I believe this is one radical change that Pope Francis is calling us to consider and take up. Oh, and how it will stretch us. I know it is stretching me already. This model of engagement takes way more work than merely engaging people with a catechetical/apologetic model that most often ends in red-faced arguments and closed minds. But this is not to minimize the need for good catechesis and apologetics either. There will be time enough for those discussions, but we want to have people in relationship with us so they are open to hear the truth of the Gospel.

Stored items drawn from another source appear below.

/-! ### `State.setEngine` -/

section
variable (s : State) (e : Engine)
@[simp] theorem State.setEngine_par : (State.setEngine e s).par = s.par := rfl
@[simp] theorem State.setEngine_bits : (State.setEngine e s).bits = s.bits := rfl
@[simp] theorem State.setEngine_scale : (State.setEngine e s).scale = s.scale := rfl
@[simp] theorem State.setEngine_zeroPoint : (State.setEngine e s).zeroPoint = s.zeroPoint := rfl
@[simp] theorem State.setEngine_a : (State.setEngine e s).a = s.a := rfl
@[simp] theorem State.setEngine_b : (State.setEngine e s).b = s.b := rfl
@[simp] theorem State.setEngine_outBase : (State.setEngine e s).outBase = s.outBase := rfl
@[simp] theorem State.setEngine_outDtype : (State.setEngine e s).outDtype = s.outDtype := rfl
@[simp] theorem State.setEngine_outSize0 : (State.setEngine e s).outSize0 = s.outSize0 := rfl
@[simp] theorem State.setEngine_outSize1 : (State.setEngine e s).outSize1 = s.outSize1 := rfl
@[simp] theorem State.setEngine_dAptr : (State.setEngine e s).dAptr = s.dAptr := rfl
@[simp] theorem State.setEngine_dBptr : (State.setEngine e s).dBptr = s.dBptr := rfl
@[simp] theorem State.setEngine_dLength : (State.setEngine e s).dLength = s.dLength := rfl
@[simp] theorem State.setEngine_dRowStride : (State.setEngine e s).dRowStride = s.dRowStride := rfl
@[simp] theorem State.setEngine_dColStride : (State.setEngine e s).dColStride = s.dColStride := rfl
@[simp] theorem State.setEngine_dResult : (State.setEngine e s).dResult = s.dResult := rfl
@[simp] theorem State.setEngine_xByte : (State.setEngine e s).xByte = s.xByte := rfl
@[simp] theorem State.setEngine_xSub : (State.setEngine e s).xSub = s.xSub := rfl
@[simp] theorem State.setEngine_xCode : (State.setEngine e s).xCode = s.xCode := rfl
@[simp] theorem State.setEngine_lastop : (State.setEngine e s).lastop = s.lastop := rfl
@[simp] theorem State.setEngine_engine : (State.setEngine e s).engine = e := rfl
@[simp] theorem State.setEngine_mem : (State.setEngine e s).mem = s.mem := rfl
@[simp] theorem State.setEngine_host : (State.setEngine e s).host = s.host := rfl
@[simp] theorem State.setEngine_reads : (State.setEngine e s).reads = s.reads := rfl
@[simp] theorem State.setEngine_turns : (State.setEngine e s).turns = s.turns := rfl
@[simp] theorem State.setEngine_cuts : (State.setEngine e s).cuts = s.cuts := rfl
@[simp] theorem State.setEngine_fresh : (State.setEngine e s).fresh = s.fresh := rfl
end

/-! ### `State.raiseError` -/

section
variable (s : State) (e : PreError)
@[simp] theorem State.raiseError_par : (State.raiseError e s).par = s.par := rfl
@[simp] theorem State.raiseError_bits : (State.raiseError e s).bits = s.bits := rfl
@[simp] theorem State.raiseError_scale : (State.raiseError e s).scale = s.scale := rfl
@[simp] theorem State.raiseError_zeroPoint : (State.raiseError e s).zeroPoint = s.zeroPoint := rfl
@[simp] theorem State.raiseError_a : (State.raiseError e s).a = s.a := rfl
@[simp] theorem State.raiseError_b : (State.raiseError e s).b = s.b := rfl
@[simp] theorem State.raiseError_outBase : (State.raiseError e s).outBase = s.outBase := rfl
@[simp] theorem State.raiseError_outDtype : (State.raiseError e s).outDtype = s.outDtype := rfl
@[simp] theorem State.raiseError_outSize0 : (State.raiseError e s).outSize0 = s.outSize0 := rfl
@[simp] theorem State.raiseError_outSize1 : (State.raiseError e s).outSize1 = s.outSize1 := rfl
@[simp] theorem State.raiseError_dAptr : (State.raiseError e s).dAptr = s.dAptr := rfl
@[simp] theorem State.raiseError_dBptr : (State.raiseError e s).dBptr = s.dBptr := rfl
@[simp] theorem State.raiseError_dLength : (State.raiseError e s).dLength = s.dLength := rfl
@[simp] theorem State.raiseError_dRowStride : (State.raiseError e s).dRowStride = s.dRowStride := rfl
@[simp] theorem State.raiseError_dColStride : (State.raiseError e s).dColStride = s.dColStride := rfl
@[simp] theorem State.raiseError_dResult : (State.raiseError e s).dResult = s.dResult := rfl
@[simp] theorem State.raiseError_xByte : (State.raiseError e s).xByte = s.xByte := rfl
@[simp] theorem State.raiseError_xSub : (State.raiseError e s).xSub = s.xSub := rfl
@[simp] theorem State.raiseError_xCode : (State.raiseError e s).xCode = s.xCode := rfl
@[simp] theorem State.raiseError_lastop : (State.raiseError e s).lastop = s.lastop := rfl
@[simp] theorem State.raiseError_engine : (State.raiseError e s).engine = .error e := rfl
@[simp] theorem State.raiseError_mem : (State.raiseError e s).mem = s.mem := rfl
@[simp] theorem State.raiseError_host : (State.raiseError e s).host = s.host := rfl
@[simp] theorem State.raiseError_reads : (State.raiseError e s).reads = s.reads := rfl
@[simp] theorem State.raiseError_turns : (State.raiseError e s).turns = s.turns := rfl
@[simp] theorem State.raiseError_cuts : (State.raiseError e s).cuts = s.cuts := rfl
@[simp] theorem State.raiseError_fresh : (State.raiseError e s).fresh = s.fresh := rfl
end

/-! ### `State.storeCells` -/

section
variable (s : State) (cs : List Host.Cell)
@[simp] theorem State.storeCells_par : (State.storeCells cs s).par = s.par := rfl
@[simp] theorem State.storeCells_bits : (State.storeCells cs s).bits = s.bits := rfl
@[simp] theorem State.storeCells_scale : (State.storeCells cs s).scale = s.scale := rfl
@[simp] theorem State.storeCells_zeroPoint : (State.storeCells cs s).zeroPoint = s.zeroPoint := rfl
@[simp] theorem State.storeCells_a : (State.storeCells cs s).a = s.a := rfl
@[simp] theorem State.storeCells_b : (State.storeCells cs s).b = s.b := rfl
@[simp] theorem State.storeCells_outBase : (State.storeCells cs s).outBase = s.outBase := rfl
@[simp] theorem State.storeCells_outDtype : (State.storeCells cs s).outDtype = s.outDtype := rfl
@[simp] theorem State.storeCells_outSize0 : (State.storeCells cs s).outSize0 = s.outSize0 := rfl
@[simp] theorem State.storeCells_outSize1 : (State.storeCells cs s).outSize1 = s.outSize1 := rfl
@[simp] theorem State.storeCells_dAptr : (State.storeCells cs s).dAptr = s.dAptr := rfl
@[simp] theorem State.storeCells_dBptr : (State.storeCells cs s).dBptr = s.dBptr := rfl
@[simp] theorem State.storeCells_dLength : (State.storeCells cs s).dLength = s.dLength := rfl
@[simp] theorem State.storeCells_dRowStride : (State.storeCells cs s).dRowStride = s.dRowStride := rfl
@[simp] theorem State.storeCells_dColStride : (State.storeCells cs s).dColStride = s.dColStride := rfl
@[simp] theorem State.storeCells_dResult : (State.storeCells cs s).dResult = s.dResult := rfl
@[simp] theorem State.storeCells_xByte : (State.storeCells cs s).xByte = s.xByte := rfl
@[simp] theorem State.storeCells_xSub : (State.storeCells cs s).xSub = s.xSub := rfl
@[simp] theorem State.storeCells_xCode : (State.storeCells cs s).xCode = s.xCode := rfl
@[simp] theorem State.storeCells_lastop : (State.storeCells cs s).lastop = s.lastop := rfl
@[simp] theorem State.storeCells_engine : (State.storeCells cs s).engine = s.engine := rfl
@[simp] theorem State.storeCells_mem : (State.storeCells cs s).mem = Memory.writeAll s.mem cs := rfl
@[simp] theorem State.storeCells_host : (State.storeCells cs s).host = s.host := rfl
@[simp] theorem State.storeCells_reads : (State.storeCells cs s).reads = s.reads := rfl
@[simp] theorem State.storeCells_turns : (State.storeCells cs s).turns = s.turns := rfl
@[simp] theorem State.storeCells_cuts : (State.storeCells cs s).cuts = s.cuts := rfl
@[simp] theorem State.storeCells_fresh : (State.storeCells cs s).fresh = s.fresh := rfl
end
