-- ==== Sys2Proof/Laws/Float.lean ====
section
/-! SUPPORT. Rounding to binary32 (41_accumulator_dequant.md R141): the magnitude of a pattern, the nearest integer, the
nearest pattern, and the operations on values that need no rounding. -/

namespace Sys2Proof.Machine

/-! ### Patterns -/

/-- The magnitude of the finite pattern whose bits 30:0 are `p`, in units of `2^-149` (30_encoding.md R118). -/
def patternMag (p : Nat) : Nat := if p / 2 ^ 23 = 0 then p % 2 ^ 23 else (2 ^ 23 + p % 2 ^ 23) * 2 ^ (p / 2 ^ 23 - 1)

/-- The magnitude of a value is that of its bits 30:0. -/
theorem fmag_eq (x : F32) : fmag x = patternMag (x.toNat % 2 ^ 31) := by
  have h1 : x.toNat / 2 ^ 23 % 2 ^ 8 = x.toNat % 2 ^ 31 / 2 ^ 23 := by omega
  have h2 : x.toNat % 2 ^ 23 = x.toNat % 2 ^ 31 % 2 ^ 23 := by omega
  simp only [fmag, fexp, ffrac, patternMag, h1, h2]

/-- The sign of a value is bit 31. -/
theorem fsign_eq (x : F32) : fsign x = decide (2 ^ 31 ≤ x.toNat) := by
  simp [fsign, BitVec.msb_eq_decide]

/-- A value is its sign and its bits 30:0. -/
theorem withSign_fsign (x : F32) : withSign (fsign x) (x.toNat % 2 ^ 31) = x := by
  apply BitVec.eq_of_toNat_eq
  have := x.isLt
  rw [fsign_eq, withSign, BitVec.toNat_ofNat]
  by_cases h : 2 ^ 31 ≤ x.toNat <;> simp only [h, decide_true, decide_false, if_true] <;> simp <;> omega

/-- The number of a pattern with a sign. -/
theorem withSign_toNat {s : Bool} {p : Nat} (h : p < 2 ^ 31) :
    (withSign s p).toNat = (if s then 2 ^ 31 else 0) + p := by
  rw [withSign, BitVec.toNat_ofNat]
  cases s <;> simp <;> omega

theorem withSign_mod {s : Bool} {p : Nat} (h : p < 2 ^ 31) : (withSign s p).toNat % 2 ^ 31 = p := by
  rw [withSign_toNat h]
  cases s <;> simp <;> omega

theorem fsign_withSign {s : Bool} {p : Nat} (h : p < 2 ^ 31) : fsign (withSign s p) = s := by
  rw [fsign_eq, withSign_toNat h]
  cases s <;> simp <;> omega

theorem fmag_withSign {s : Bool} {p : Nat} (h : p < 2 ^ 31) : fmag (withSign s p) = patternMag p := by
  rw [fmag_eq, withSign_mod h]

/-- A NaN by its bits 30:0. -/
theorem isNaN_iff (x : F32) : isNaN x = true ↔ infPattern < x.toNat % 2 ^ 31 := by
  have := x.isLt
  simp only [isNaN, fexp, ffrac, infPattern, Bool.and_eq_true, beq_iff_eq, bne_iff_ne, ne_eq]
  omega

/-- An infinity by its bits 30:0. -/
theorem isInf_iff (x : F32) : isInf x = true ↔ x.toNat % 2 ^ 31 = infPattern := by
  have := x.isLt
  simp only [isInf, fexp, ffrac, infPattern, Bool.and_eq_true, beq_iff_eq]
  omega

/-- A zero by its bits 30:0. -/
theorem isZero_iff (x : F32) : isZero x = true ↔ x.toNat % 2 ^ 31 = 0 := by
  have := x.isLt
  simp only [isZero, fexp, ffrac, Bool.and_eq_true, beq_iff_eq]
  omega

/-- A pattern that is neither a NaN nor an infinity is below infinity's. -/
theorem finite_lt {x : F32} (hn : isNaN x = false) (hi : isInf x = false) : x.toNat % 2 ^ 31 < infPattern := by
  have h1 : ¬ infPattern < x.toNat % 2 ^ 31 := fun h => by rw [(isNaN_iff x).2 h] at hn; cases hn
  have h2 : ¬ x.toNat % 2 ^ 31 = infPattern := fun h => by rw [(isInf_iff x).2 h] at hi; cases hi
  omega

/-- The sign flip (41_accumulator_dequant.md R144). -/
theorem fneg_withSign {s : Bool} {p : Nat} (h : p < 2 ^ 31) : fneg (withSign s p) = withSign (!s) p := by
  have key : ∀ y : F32, y.toNat < 2 ^ 31 → y ^^^ 0x80000000#32 = y + 0x80000000#32 := by
    intro y hy
    rw [BitVec.add_eq_or_of_and_eq_zero]
    · apply BitVec.eq_of_getLsbD_eq
      intro i hi
      simp only [BitVec.getLsbD_xor, BitVec.getLsbD_or]
      by_cases h31 : i = 31
      · subst h31
        have : y.getLsbD 31 = false := Nat.testBit_lt_two_pow hy
        rw [this]
        decide
      · have : (0x80000000#32).getLsbD i = false := by
          rw [show (0x80000000#32) = BitVec.twoPow 32 31 by decide, BitVec.getLsbD_twoPow]
          simp; omega
        simp [this]
    · apply BitVec.eq_of_getLsbD_eq
      intro i hi
      simp only [BitVec.getLsbD_and, BitVec.getLsbD_zero]
      by_cases h31 : i = 31
      · subst h31
        have : y.getLsbD 31 = false := Nat.testBit_lt_two_pow hy
        rw [this]
        decide
      · have : (0x80000000#32).getLsbD i = false := by
          rw [show (0x80000000#32) = BitVec.twoPow 32 31 by decide, BitVec.getLsbD_twoPow]
          simp; omega
        simp [this]
  have hp : (withSign false p).toNat = p := by rw [withSign_toNat h]; simp
  have hf : fneg (withSign false p) = withSign true p := by
    rw [fneg, key _ (by rw [hp]; exact h)]
    apply BitVec.eq_of_toNat_eq
    rw [BitVec.toNat_add, hp, withSign_toNat h]
    simp; omega
  cases s
  · exact hf
  · rw [← hf, fneg, fneg, BitVec.xor_assoc, BitVec.xor_self, BitVec.xor_zero]
    rfl

/-- The sign flip of any value. -/
theorem fneg_eq (x : F32) : fneg x = withSign (!fsign x) (x.toNat % 2 ^ 31) := by
  conv => lhs; rw [← withSign_fsign x]
  exact fneg_withSign (Nat.mod_lt _ (by decide))

/-! ### The nearest integer -/

/-- `roundEven` is at least as near as any integer, and even on a tie (R141). -/
theorem roundEven_nearest {n d : Nat} (hd : 0 < d) (k : Nat) :
    ((roundEven n d * d : Nat) - n : Int).natAbs ≤ ((k * d : Nat) - n : Int).natAbs ∧
      (k ≠ roundEven n d →
        ((roundEven n d * d : Nat) - n : Int).natAbs = ((k * d : Nat) - n : Int).natAbs → roundEven n d % 2 = 0) := by
  have hn : n / d * d + n % d = n := Nat.div_add_mod' n d
  have hr := Nat.mod_lt n hd
  have hs : (n / d + 1) * d = n / d * d + d := Nat.succ_mul _ _
  have hlow : k < n / d → k * d + d ≤ n / d * d := fun h => by
    have := Nat.mul_le_mul_right d (Nat.succ_le_of_lt h)
    rwa [Nat.succ_mul] at this
  have hhigh : n / d + 1 < k → n / d * d + d + d ≤ k * d := fun h => by
    have := Nat.mul_le_mul_right d (Nat.succ_le_of_lt h)
    rwa [Nat.succ_mul, hs] at this
  have hcases : k < n / d ∨ k = n / d ∨ k = n / d + 1 ∨ n / d + 1 < k := by omega
  unfold roundEven
  have h0 : n / d % 2 = 0 ∨ n / d % 2 = 1 := by omega
  split
  · rcases hcases with h | h | h | h
    · have := hlow h; omega
    · subst h; omega
    · subst h; omega
    · have := hhigh h; omega
  · split
    · rcases hcases with h | h | h | h
      · have := hlow h; omega
      · subst h; omega
      · subst h; omega
      · have := hhigh h; omega
    · rcases h0 with h0 | h0 <;> rw [h0]
      · rw [Nat.add_zero]
        rcases hcases with h | h | h | h
        · have := hlow h; omega
        · subst h; omega
        · subst h; omega
        · have := hhigh h; omega
      · rcases hcases with h | h | h | h
        · have := hlow h; omega
        · subst h; omega
        · subst h; omega
        · have := hhigh h; omega

/-- An exact quotient rounds to itself. -/
theorem roundEven_mul {k d : Nat} (hd : 0 < d) : roundEven (k * d) d = k := by
  rw [roundEven, Nat.mul_mod_left, Nat.mul_div_cancel _ hd]
  simp [hd]

/-- The nearest integer is the integer part or the next. -/
theorem roundEven_bounds (n d : Nat) : n / d ≤ roundEven n d ∧ roundEven n d ≤ n / d + 1 := by
  unfold roundEven
  split
  · omega
  · split <;> omega

/-! ### The nearest pattern -/

/-- Finite patterns grow with their numbers. -/
theorem patternMag_succ (p : Nat) : patternMag p < patternMag (p + 1) := by
  unfold patternMag
  by_cases hF : p % 2 ^ 23 = 2 ^ 23 - 1
  · have h1 : (p + 1) / 2 ^ 23 = p / 2 ^ 23 + 1 := by omega
    have h2 : (p + 1) % 2 ^ 23 = 0 := by omega
    rw [h1, h2, hF, if_neg (Nat.succ_ne_zero _), Nat.add_sub_cancel]
    by_cases hE : p / 2 ^ 23 = 0
    · rw [if_pos hE, hE]; decide
    · rw [if_neg hE]
      have : 2 ^ (p / 2 ^ 23) = 2 ^ (p / 2 ^ 23 - 1) * 2 := by rw [← Nat.pow_succ]; congr 1; omega
      rw [this]
      have := Nat.two_pow_pos (p / 2 ^ 23 - 1)
      generalize 2 ^ (p / 2 ^ 23 - 1) = w at *
      omega
  · have h1 : (p + 1) / 2 ^ 23 = p / 2 ^ 23 := by omega
    have h2 : (p + 1) % 2 ^ 23 = p % 2 ^ 23 + 1 := by omega
    rw [h1, h2]
    by_cases hE : p / 2 ^ 23 = 0
    · rw [if_pos hE, if_pos hE]; omega
    · rw [if_neg hE, if_neg hE]
      exact Nat.mul_lt_mul_of_pos_right (by omega) (Nat.two_pow_pos _)
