/-- The workers of a run in order, one by one. -/
theorem Run.ok_worker {r : Run} {w : Nat} {wk : Worker} (h : r.ok = true) (hw : r.workers[w]? = some wk) :
    wk.wellPlaced r.op = true ∧ wk.hi ≤ r.op.rows := by
  simp only [Run.ok, Bool.and_eq_true, List.all_eq_true] at h
  have hm : wk ∈ r.workers := List.mem_of_getElem? hw
  exact ⟨h.1.2 wk hm, ((chained_bounds h.2).2 _ (List.mem_map_of_mem hm)).2.2⟩

end Sys2Proof.Machine
end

This model of engagement means I need to be willing to enter into dynamic relationships and be willing to journey in friendship with people with whom I may have great differences of opinion on the key issues of life. That’s hard for me to think about. But Jesus himself went and hung out with the outcasts, the downtrodden, as well as the rich and the lost. Without ignoring the sin in their lives, he engaged them and they experienced the genuine care he had for each of them because he truly sought to be in communion with them. This approach generated a spirit of trust with those he encountered that allowed them to be open to hear the truth come through in those deeper and harder conversations.
As disciples, we are called to do no less than the Master. I believe Pope Francis is modeling this form of evangelization before our very eyes and it’s stretching many of us and making us feel uncomfortable. But I believe it’s a discomfort that is very good. It’s like good exercise that builds up muscles. It’s hard work but oh my goodness, look at the results that can occur. Hearts can be won, lost souls recovered, and the Body of Christ can be built up.
I think this is an exciting time to be Catholic and I’m looking forward to the future with great hope and anticipation. Keep stretching us Pope Francis!